Für Estriche im Bauwesen ist DIN 18560 (Ausgabe 4/2004) maßgebend. Sie besteht aus:

Teil 1: Allgemeine Anforderungen, Prüfung und Ausführung

Teil 2: Estriche und Heizestriche auf Dämmschichten (schwimmende Estriche)

Teil 3: Verbundestriche

Teil 4: Estriche auf Trennschicht

Teil 7: Hochbeanspruchbare Estriche (Industrieestriche)

Die Norm ist gültig für:

Calcium-Sulfat-Fließestrich CAF

Calcium-Sulfatestrich CA

Gussasphaltestrich AS

Kunstharzestrich SR

Magnesiaestrich MA

Zementestrich CT

Estrich

Estrich ist ein auf einem tragenden Untergrund oder auf einer zwischenliegenden Trenn- oder Dämmschicht hergestelltes Bauteil, das unmittelbar nutzfähig ist oder mit einem Belag, ggfs. frisch in frisch, versehen werden kann.

Estrich auf Trennschicht

Ein Estrich auf Trennschicht ist ein Estrich, der von dem tragenden Untergrund durch eine dünne Zwischenlage getrennt ist.

Schwimmender Estrich

Ein schwimmender Estrich ist ein auf einer Dämmschicht hergestellter Estrich, der auf seiner Unterlage beweglich ist und keine unmittelbare Verbindung mit angrenzenden Bauteilen, z. B. Wänden oder Rohren, aufweist. Ein beheizbarer schwimmender Estrich wird als Heizestrich bezeichnet.

Einschichtiger Estrich

Ein einschichtiger Estrich ist ein Estrich, der in einem Arbeitsgang in der erforderlichen Dicke hergestellt wird.

Mehrschichtiger Estrich

Ein mehrschichtiger Estrich ist ein in mehreren Schichten hergestellter Estrich. Die einzelnen Schichten werden im Verbund hergestellt.

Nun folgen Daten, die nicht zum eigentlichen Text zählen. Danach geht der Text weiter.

-- ==== Sys2Proof/Tests/Slice0.lean ====
section
/-! SUPPORT. The model's own tests: ill-formed commands are refused, worked examples of the spec come out, and for every statement that has
hypotheses concrete states and operands meet them, clause by clause (`witness_<the statement's name>`). -/

namespace Sys2Proof.Tests

open Sys2Proof Sys2Proof.Machine

-- One proof at a time: the tests are many small kernel evaluations, and one thread each would not fit in memory.
set_option Elab.async false

/-! ### The check on commands -/

/-- A beat of 32 bytes. -/
def beat (enables : BitVec 32) : Beat := { data := List.replicate 32 1, enables := enables }

/-- A well-formed write of one beat. -/
def write1 (addr : BitVec 40) (enables : BitVec 32) : Request :=
  { kind := .write, addr := addr, length := 1, tag := 9, beats := [beat enables] }

/-- A well-formed read. -/
def read1 (addr : BitVec 40) (length : Nat) : Request := { kind := .read, addr := addr, length := length, tag := 7, beats := [] }

theorem test_wellFormed_write : (Instr.upstreamRequest (write1 0x1000 5)).wellFormed = true := by decide
theorem test_wellFormed_last_beat : (Instr.upstreamRequest (read1 0xFFFFFFFE00 16)).wellFormed = true := by decide
theorem test_illFormed_past_end : (Instr.upstreamRequest (read1 0xFFFFFFFE20 16)).wellFormed = false := by decide
theorem test_illFormed_no_beats : (Instr.upstreamRequest (read1 0 0)).wellFormed = false := by decide
theorem test_illFormed_17_beats : (Instr.upstreamRequest (read1 0 17)).wellFormed = false := by decide
theorem test_illFormed_misaligned : (Instr.upstreamRequest (read1 16 1)).wellFormed = false := by decide
theorem test_illFormed_read_with_data :
    (Instr.upstreamRequest { read1 0 1 with beats := [beat 0] }).wellFormed = false := by decide
theorem test_illFormed_write_without_data :
    (Instr.upstreamRequest { write1 0 1 with beats := [] }).wellFormed = false := by decide
theorem test_illFormed_short_beat :
    (Instr.upstreamRequest { write1 0 1 with beats := [{ data := [1], enables := 0 }] }).wellFormed = false := by decide
theorem test_illFormed_slot_beat : (Instr.controlWindowWrite 0 [1, 2] 0).wellFormed = false := by decide
theorem test_illFormed_answer : (Instr.downstreamAnswer [1]).wellFormed = false := by decide
theorem test_illFormed_return : (Instr.ownReadReturn [1]).wellFormed = false := by decide

/-! ### Worked examples of the spec -/

/-- R25's table of worked values. -/
theorem test_contrast_table :
    contrastOf 16 (-12416) = -61 ∧ contrastOf 16 (-128) = -1 ∧ contrastOf 0 128 = 1 ∧ contrastOf 0 (-128) = -1 ∧ contrastOf 0 64 = 0
      ∧ contrastOf 62 65280 = 255 ∧ contrastOf 62 (-65535) = -255 ∧ contrastOf 62 25600 = 197 := by decide

/-- R115's example: bytes that sum to 0x8A are followed by 0x76. -/
theorem test_check_byte : checkByte [0x80, 0x0A] = 0x76 := by decide

/-- R108: after tag 255 comes 1, and the bridge's last reported tag is passed over. -/
theorem test_tags : nextTag 255 9 = 1 ∧ nextTag 8 9 = 10 ∧ nextTag 255 1 = 2 := by decide

/-- The event line's table (11.1): SHIFT_CLOSED is bit 1, CH_EOL of channel 2 bit 10, LINE_LOSS bit 16. -/
theorem test_cause_bits : Cause.shiftClosed.bit = 1 ∧ (Cause.chEol 2).bit = 10 ∧ Cause.lineLoss.bit = 16 := by decide

/-- 11.4: a descriptor in the upper half of its beat. -/
theorem test_descriptor : descriptorOf 3 (reserved 16 ++ [0x40, 0x10, 0, 0x20, 0, 9, 9, 9, 2, 1, 3] ++ reserved 5)
    = { buffer := 0x20001040, capacity := 258, flag := true, eol := true } := by decide

/-- 11.2: the result word's bytes. -/
theorem test_result_word :
    resultWord { code := 0x41, sequence := 5, arg1 := 0, arg2 := 0, arg3 := 0, arg4 := 0, arg5 := 0 } .infeasible true = 0x01030541 := by decide

/-- The lengths of the records and of the status block (11.3, 11.5). -/
theorem test_status_block_length : State.reset.statusBlock.length = 256 := by decide +kernel

/-! ### States for the witnesses -/

/-- Slot 0 holds a command that is next. -/
def ready (code : Byte) (a1 : Word := 0) (a2 : Word := 0) (a3 : Word := 0) (s : State := State.reset) : State :=
  { s with
    csu.fifo := [0]
    csu.slots := s.csu.slots.set 0
      { s.csu.slots[0] with
        state := .queued, command := { code := code, sequence := 1, arg1 := a1, arg2 := a2, arg3 := a3, arg4 := 0, arg5 := 0 } } }

/-- A committed piece. -/
def piece (seq : Word) (fire : Pos) : Piece :=
  { seq := seq, start := 0, stop := 100, fire := fire, product := some 0, grade := .b, points := 0, flawCount := 0
    uninspected := 0, lane := 1, cutout := false, belowFloor := false, forced := false, cutThrough := false, manual := false }

/-- A WAITING entry. -/
def waitingEntry (seq : Word) (fire : Pos) : Entry := { piece := piece seq fire, state := .waiting false }

/-- An entry ISSUED to bridge 1 at position 0 under tag 5. -/
def issuedEntry (seq : Word) : Entry := { piece := piece seq 0, state := .issued 0 5 0 }

/-- A bridge in a state. -/
def bridgeIn (st : BridgeState) : Bridge := { Bridge.powerOn with state := st }

/-- The dispatch unit with an engine state, a queue and the state of bridge 1, at a counter. -/
def dispatch (e : Engine) (q : List Entry) (st : BridgeState) (counter : Pos := 0) : State :=
  { State.reset with
    lcu.counter := counter, cdu.engine := e, cdu.queue := q, cdu.mask := 1, cdu.gapRunning := true
    cdu.bridges := State.reset.cdu.bridges.set 0 (bridgeIn st) }

/-- Channel 0 changes. -/
def withChannel (f : Channel → Channel) (s : State := State.reset) : State := { s with rou := s.rou.set 0 (f s.rou[0]) }

/-- An own request of a purpose at address 0. -/
def own (p : OwnPurpose) (k : ReqKind) : OwnRequest := { purpose := p, kind := k, addr := 0, beats := 1, data := [] }

/-- A line of one stamp. -/
def line (stamp : Pos) : Line := { stamp := stamp, extrapolated := false, slot := 0, pixels := [] }

/-- An open piece from position 0. -/
def openPiece : OpenPiece := { start := 0, deadline := State.reset.deadlineOf 0 }

/-- A flaw from 0 to 10 that disqualifies. -/
def flaw : Flaw :=
  { id := 1, polarity := .dark, first := 0, last := 8, minCol := 0, maxCol := 1, area := 2, sum := 9, peak := 9, lines := 1
    stop := 10, widthUm := 1, lengthUm := 1, size := 1, cls := 0, band := 0, zone := .center, points := 255, merged := false
    continuedFrom := none, split := false, cutThrough := false, truncated := false, remainderOf := none }

/-- A dark column of pixel 0 under the power-on background. -/
def darkColumn (k : Nat) : Column := { index := k, pixel := 0, gain := 0, background := 0x8000 }

/-- A run of columns 3 and 4. -/
def run34 : Run := { first := 3, last := 4, polarity := .dark, strong := true, peak := 128, sum := 256 }

/-- An open blob over columns 3 and 4 at position 0. -/
def blob34 : Blob := run34.newBlob 1 0

/-! ### Witnesses: the machine as a whole -/

theorem witness_StepRunsFrontCommand : { State.reset with pending := [.start] }.pending = .start :: [] ∧ State.reset.pending = [] := by
  decide

theorem witness_CapacitiesKept : State.reset.Capacities ∧ ∃ t, step State.reset = .next t := by
  exact ⟨by constructor <;> decide, _, rfl⟩

theorem witness_TablesCanonicalKept : State.reset.TablesCanonical ∧ ∃ t, step State.reset = .next t := by
  refine ⟨⟨rfl, rfl, ?_, ?_, ?_⟩, _, rfl⟩
  · intro t h; exact absurd h (by simp [State.reset, State.powerOn])
  · intro t h; exact absurd h (by simp [State.reset, State.powerOn])
  · intro r h; exact absurd h (by simp [State.reset, State.powerOn])

theorem witness_SlotsFollowKept : State.reset.SlotsFollow ∧ ∃ t, step State.reset = .next t := by
  refine ⟨⟨by decide, ?_, ?_⟩, _, rfl⟩
  · intro r h; exact absurd h (by simp [State.reset, State.powerOn])
  · intro r h; exact absurd h (by simp [State.reset, State.powerOn])

theorem witness_ChannelsBalanceKept : State.reset.ChannelsBalance ∧ ∃ t, step State.reset = .next t := by
  exact ⟨by constructor <;> decide, _, rfl⟩

theorem witness_RequestsAnsweredInOrder : State.reset.porstLow = false ∧ (∀ r, Instr.downstreamGrant ≠ .upstreamRequest r)
    ∧ (∀ x, Instr.downstreamGrant ≠ .powerOnReset x) ∧ Instr.downstreamGrant ≠ .porstNLow
    ∧ ∃ t, exec .downstreamGrant State.reset = .next t := by
  exact ⟨rfl, by simp, by simp, by simp, _, rfl⟩

theorem witness_CounterCountsEdges : State.reset.porstLow = false ∧ (∃ t, exec (.encoderEdge .lowToHigh) State.reset = .next t)
    ∧ (∃ t, exec (.powerOnReset 3) State.reset = .next t) ∧ ∃ t, exec .lineTrigger State.reset = .next t := by
  exact ⟨rfl, ⟨_, rfl⟩, ⟨_, rfl⟩, _, rfl⟩

theorem witness_ControlWindowStays : (∀ x, Instr.start ≠ .powerOnReset x) ∧ ∃ t, exec .start State.reset = .next t := by
  exact ⟨by simp, _, rfl⟩

theorem witness_PorstLowSilencesThePart : { State.reset with porstLow := true }.porstLow = true
    ∧ (∀ x, Instr.start ≠ .powerOnReset x) ∧ Instr.start ≠ .porstNLow := by
  exact ⟨rfl, by simp, by simp⟩

/-! ### Witnesses: the ribbon and the lines -/

theorem witness_EncoderEdgeStepsTheDivider : State.reset.quiet = true ∧ State.reset.expiryRaised = false := by decide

Wird die Oberschicht unmittelbar genutzt, wird sie auch Nutzschicht genannt.

Baustellenestrich

Baustellenestrich ist ein Estrich, der aus Ausgangsstoffen auf der Baustelle gemischt oder der einbaufertig in gemischtem Zustand der Baustelle geliefert und dort in frischem Zustand eingebaut wird. Baustellenestrich, der durch Zugabe eines Fließmittels ohne nennenswerte Verteilung und Verdichtung eingebracht werden kann, wird als Fließestrich bezeichnet.

Fertigteilestrich

Fertigteilestrich ist ein Estrich, der aus vorgefertigten, kraftschlüssig miteinander verbundenen Platten besteht.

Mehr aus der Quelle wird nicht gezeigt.